** Opening RECORD EXTRACTS block **

-- ==== Sys2Proof/Machine/Stream.lean ====
section
/-! DEFINITION. What stands on a Glafold lane for the sheaves that the module sends or receives: numbered blocks, the scrambler,
66-bit blocks, transcoding, RS(544,514) codewords, PAM4 symbols (R137, R138, R140 to R142, R154 to R156). What the spec takes from
IEEE 802.3 is written out as that standard has it (PRESUMED, log entry 101). -/

namespace Sys2Proof.Machine

open Sys2Proof

/-! ## Blocks (R138, R154 to R156) -/

/-- Payload of block j of row r of the lane: of the tributary that holds the row, block j·k + q for its q-th of k rows; 0x00 where no
tributary uses the row. -/
def LaneSheaf.rowBlock (x : LaneSheaf) (r j : Nat) : List Byte :=
  match x.tribs.findSome? (fun t => (t.rows.find? (fun p => p.1 == r)).map (fun p => (t, p.2))) with
  | some (t, q) => slice t.bytes (8 * (j * t.count + q)) 8
  | none => zeroBytes 8

/-- Payload of block n of the sheaf before scrambling: blocks 0 to 19 are the headland, block 20 + 32j + r is block j of row r. -/
def LaneSheaf.block (x : LaneSheaf) (n : Nat) : List Byte :=
  if n < 20 then slice x.head (8 * n) 8 else x.rowBlock ((n - 20) % 32) ((n - 20) / 32)

/-- Blocks of a sheaf. -/
def sheafBlocks : Nat := 20500

/-- The payload bytes of a sheaf in transmit order. -/
def LaneSheaf.payload (x : LaneSheaf) : List Byte := (List.range sheafBlocks).flatMap x.block

/-! ## Bits and the scrambler (R141, R142) -/

/-- The bits of a byte, least significant first. -/
def byteBits (b : Byte) : List Bool := (List.range 8).map b.getLsbD

/-- The bits of bytes in transmit order. -/
def bitsOf (bs : List Byte) : List Bool := bs.flatMap byteBits

/-- The byte of 8 bits, least significant first. -/
def bitsByte (l : List Bool) : Byte := BitVec.ofNat 8 (((List.range 8).map (fun k => if l.getD k false then 2 ^ k else 0)).sum)

/-- The bytes of bits in transmit order. -/
def bytesOf : Nat → List Bool → List Byte
  | 0, _ => []
  | n + 1, l => bitsByte (l.take 8) :: bytesOf n (l.drop 8)

/-- Seed of the scrambler of lane index i. -/
def scrambleSeed (i : Nat) : Nat := (0x55555555 ^^^ i) % 2 ^ 31

/-- The additive scrambler x^31 + x^28 + 1 from a state. It is its own inverse, so it descrambles as well. -/
def scramble (st : Nat) : List Bool → List Bool
  | [] => []
  | b :: bs =>
    let p := st.testBit 30 != st.testBit 27
    (b != p) :: scramble ((2 * st + flag p) % 2 ^ 31) bs

/-- The payload bits of a lane's sheaf as they are sent: block 0 as it is, the others scrambled. -/
def scrambleSheaf (i : Nat) (bs : List Bool) : List Bool := bs.take 64 ++ scramble (scrambleSeed i) (bs.drop 64)

/-- The payload bits of a sheaf on its lane. -/
def LaneSheaf.bits (x : LaneSheaf) : List Bool := scrambleSheaf x.idx (bitsOf x.payload)

/-- The headland that a lane carries, descrambled: the marker as it stands, the other 152 bytes through the scrambler. -/
def descrambleHead (i : Nat) (h : List Byte) : List Byte := h.take 8 ++ bytesOf 152 (scramble (scrambleSeed i) (bitsOf (h.drop 8)))

/-! ## Coding (R137, R140) -/

/-- The 64-bit payloads of n blocks. -/
def payloads : Nat → List Bool → List (List Bool)
  | 0, _ => []
  | n + 1, l => l.take 64 :: payloads n (l.drop 64)

/-- The 66-bit blocks of a sheaf: sync header 0b01, never scrambled, then the payload. -/
def LaneSheaf.blocks66 (x : LaneSheaf) : List (List Bool) := (payloads sheafBlocks x.bits).map (fun p => [false, true] ++ p)

/-- Four data blocks transcoded to 257 bits: the header bit 1, then their payloads. -/
def transcode : List (List Bool) → List (List Bool)
  | a :: b :: c :: d :: rest => (true :: (a.drop 2 ++ b.drop 2 ++ c.drop 2 ++ d.drop 2)) :: transcode rest
  | _ => []

/-- The 5,125 transcoded blocks of a sheaf. -/
def LaneSheaf.transcoded (x : LaneSheaf) : List (List Bool) := transcode x.blocks66

/-- Transcoded blocks of its codeword that come before block 0 of sheaf n. -/
def sheafPhase (n : Nat) : Nat := 5 * (n % 4)

/-- Bits between the first bit of the codeword and the first payload bit of block 0 of sheaf n. -/
def markerOffset (n : Nat) : Nat := sheafPhase n * 257 + 1

/-- A product in GF(2^10) modulo x^10 + x^3 + 1, over n bits of a. -/
def gfMul : Nat → Nat → Nat → Nat
  | 0, _, _ => 0
  | n + 1, a, b =>
    let twice := if b.testBit 9 then (2 * b) ^^^ 0x409 else 2 * b
    (if a.testBit 0 then b else 0) ^^^ gfMul n (a / 2) twice

/-- The generator polynomial's coefficients below x^30, lowest first, with the leading 1 left out: the product of (x − α^j) for
j = 0 to 29. -/
def rsGenerator : List Nat :=
  let step := fun (a : List Nat × Nat) (_ : Nat) =>
    let (g, r) := a
    let shifted := 0 :: g
    let scaled := g.map (gfMul 10 r) ++ [0]
    ((List.zip shifted scaled).map (fun x => x.1 ^^^ x.2), gfMul 10 2 r)
  (((List.range 30).foldl step ([1], 1)).1).take 30

/-- One message symbol enters the division by the generator: rem holds the remainder, highest power first. -/
def rsStep (g : List Nat) (rem : List Nat) (m : Nat) : List Nat :=
  let f := m ^^^ rem.headD 0
  (List.zip (rem.drop 1 ++ [0]) g).map (fun x => x.1 ^^^ gfMul 10 f x.2)

/-- The 30 parity symbols of 514 message symbols, in transmit order. -/
def rsParity (ms : List Nat) : List Nat := ms.foldl (rsStep rsGenerator.reverse) (List.replicate 30 0)

/-- 10-bit symbols, least significant bit first. -/
def symbolsOf : Nat → List Bool → List Nat
  | 0, _ => []
  | n + 1, l => ((List.range 10).map (fun k => if l.getD k false then 2 ^ k else 0)).sum :: symbolsOf n (l.drop 10)

/-- The 5,440 bits of the codeword of 20 transcoded blocks. -/
def codeword (ts : List (List Bool)) : List Bool :=
  let ms := symbolsOf 514 ts.flatten
  (ms ++ rsParity ms).flatMap (fun v => (List.range 10).map v.testBit)

/-- The whole codewords of a list of transcoded blocks, in order, and the blocks left for the next codeword. -/
def codewords : Nat → List (List Bool) → List (List Bool) × List (List Bool)
  | 0, ts => ([], ts)
  | n + 1, ts =>
    if ts.length < 20 then ([], ts)
    else
      let (cs, rest) := codewords n (ts.drop 20)
      (codeword (ts.take 20) :: cs, rest)

/-- Gray-coded PAM4 symbols of a bit stream. -/
def pam4 : List Bool → List Nat
  | a :: b :: rest => (if a then (if b then 2 else 3) else flag b) :: pam4 rest
  | _ => []

/-- The precoder 1/(1 + D) modulo 4 from its last output. -/
def precode (last : Nat) : List Nat → List Nat
  | [] => []
  | g :: gs => let p := (g + 4 - last % 4) % 4; p :: precode p gs

/-- The transcoded blocks of consecutive sheaves of one lane, after those of the codeword in which the first of them begins. -/
def laneBlocks (before : List (List Bool)) (xs : List LaneSheaf) : List (List Bool) := before ++ xs.flatMap LaneSheaf.transcoded

/-- The symbols on a lane for consecutive sheaves: whole codewords in order, Gray coded, precoded where the lane's PRECODE is 1.
before holds the transcoded blocks of the first codeword that an earlier sheaf carried: 5 × (n mod 4) of them (R140). -/
def laneSymbols (before : List (List Bool)) (last : Nat) (xs : List LaneSheaf) : List Nat :=
  let ts := laneBlocks before xs
  let syms := pam4 (codewords (ts.length / 20) ts).1.flatten
  match xs with
  | x :: _ => if x.precode then precode last syms else syms
  | [] => []

end Sys2Proof.Machine
end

** Closing RECORD EXTRACTS block **

▸ **YOUR OBJECTIVE**: Within the material above, output exactly the lines from the one with "def scrambleSheaf (i" through the one with "(if a.testBit 0", end lines included, and nothing besides.

▸ **COMPLETED TASK**:
def scrambleSheaf (i : Nat) (bs : List Bool) : List Bool := bs.take 64 ++ scramble (scrambleSeed i) (bs.drop 64)

/-- The payload bits of a sheaf on its lane. -/
def LaneSheaf.bits (x : LaneSheaf) : List Bool := scrambleSheaf x.idx (bitsOf x.payload)

/-- The headland that a lane carries, descrambled: the marker as it stands, the other 152 bytes through the scrambler. -/
def descrambleHead (i : Nat) (h : List Byte) : List Byte := h.take 8 ++ bytesOf 152 (scramble (scrambleSeed i) (bitsOf (h.drop 8)))

/-! ## Coding (R137, R140) -/

/-- The 64-bit payloads of n blocks. -/
def payloads : Nat → List Bool → List (List Bool)
  | 0, _ => []
  | n + 1, l => l.take 64 :: payloads n (l.drop 64)

/-- The 66-bit blocks of a sheaf: sync header 0b01, never scrambled, then the payload. -/
def LaneSheaf.blocks66 (x : LaneSheaf) : List (List Bool) := (payloads sheafBlocks x.bits).map (fun p => [false, true] ++ p)

/-- Four data blocks transcoded to 257 bits: the header bit 1, then their payloads. -/
def transcode : List (List Bool) → List (List Bool)
  | a :: b :: c :: d :: rest => (true :: (a.drop 2 ++ b.drop 2 ++ c.drop 2 ++ d.drop 2)) :: transcode rest
  | _ => []

/-- The 5,125 transcoded blocks of a sheaf. -/
def LaneSheaf.transcoded (x : LaneSheaf) : List (List Bool) := transcode x.blocks66

/-- Transcoded blocks of its codeword that come before block 0 of sheaf n. -/
def sheafPhase (n : Nat) : Nat := 5 * (n % 4)

/-- Bits between the first bit of the codeword and the first payload bit of block 0 of sheaf n. -/
def markerOffset (n : Nat) : Nat := sheafPhase n * 257 + 1

/-- A product in GF(2^10) modulo x^10 + x^3 + 1, over n bits of a. -/
def gfMul : Nat → Nat → Nat → Nat
  | 0, _, _ => 0
  | n + 1, a, b =>
    let twice := if b.testBit 9 then (2 * b) ^^^ 0x409 else 2 * b
    (if a.testBit 0 then b else 0) ^^^ gfMul n (a / 2) twice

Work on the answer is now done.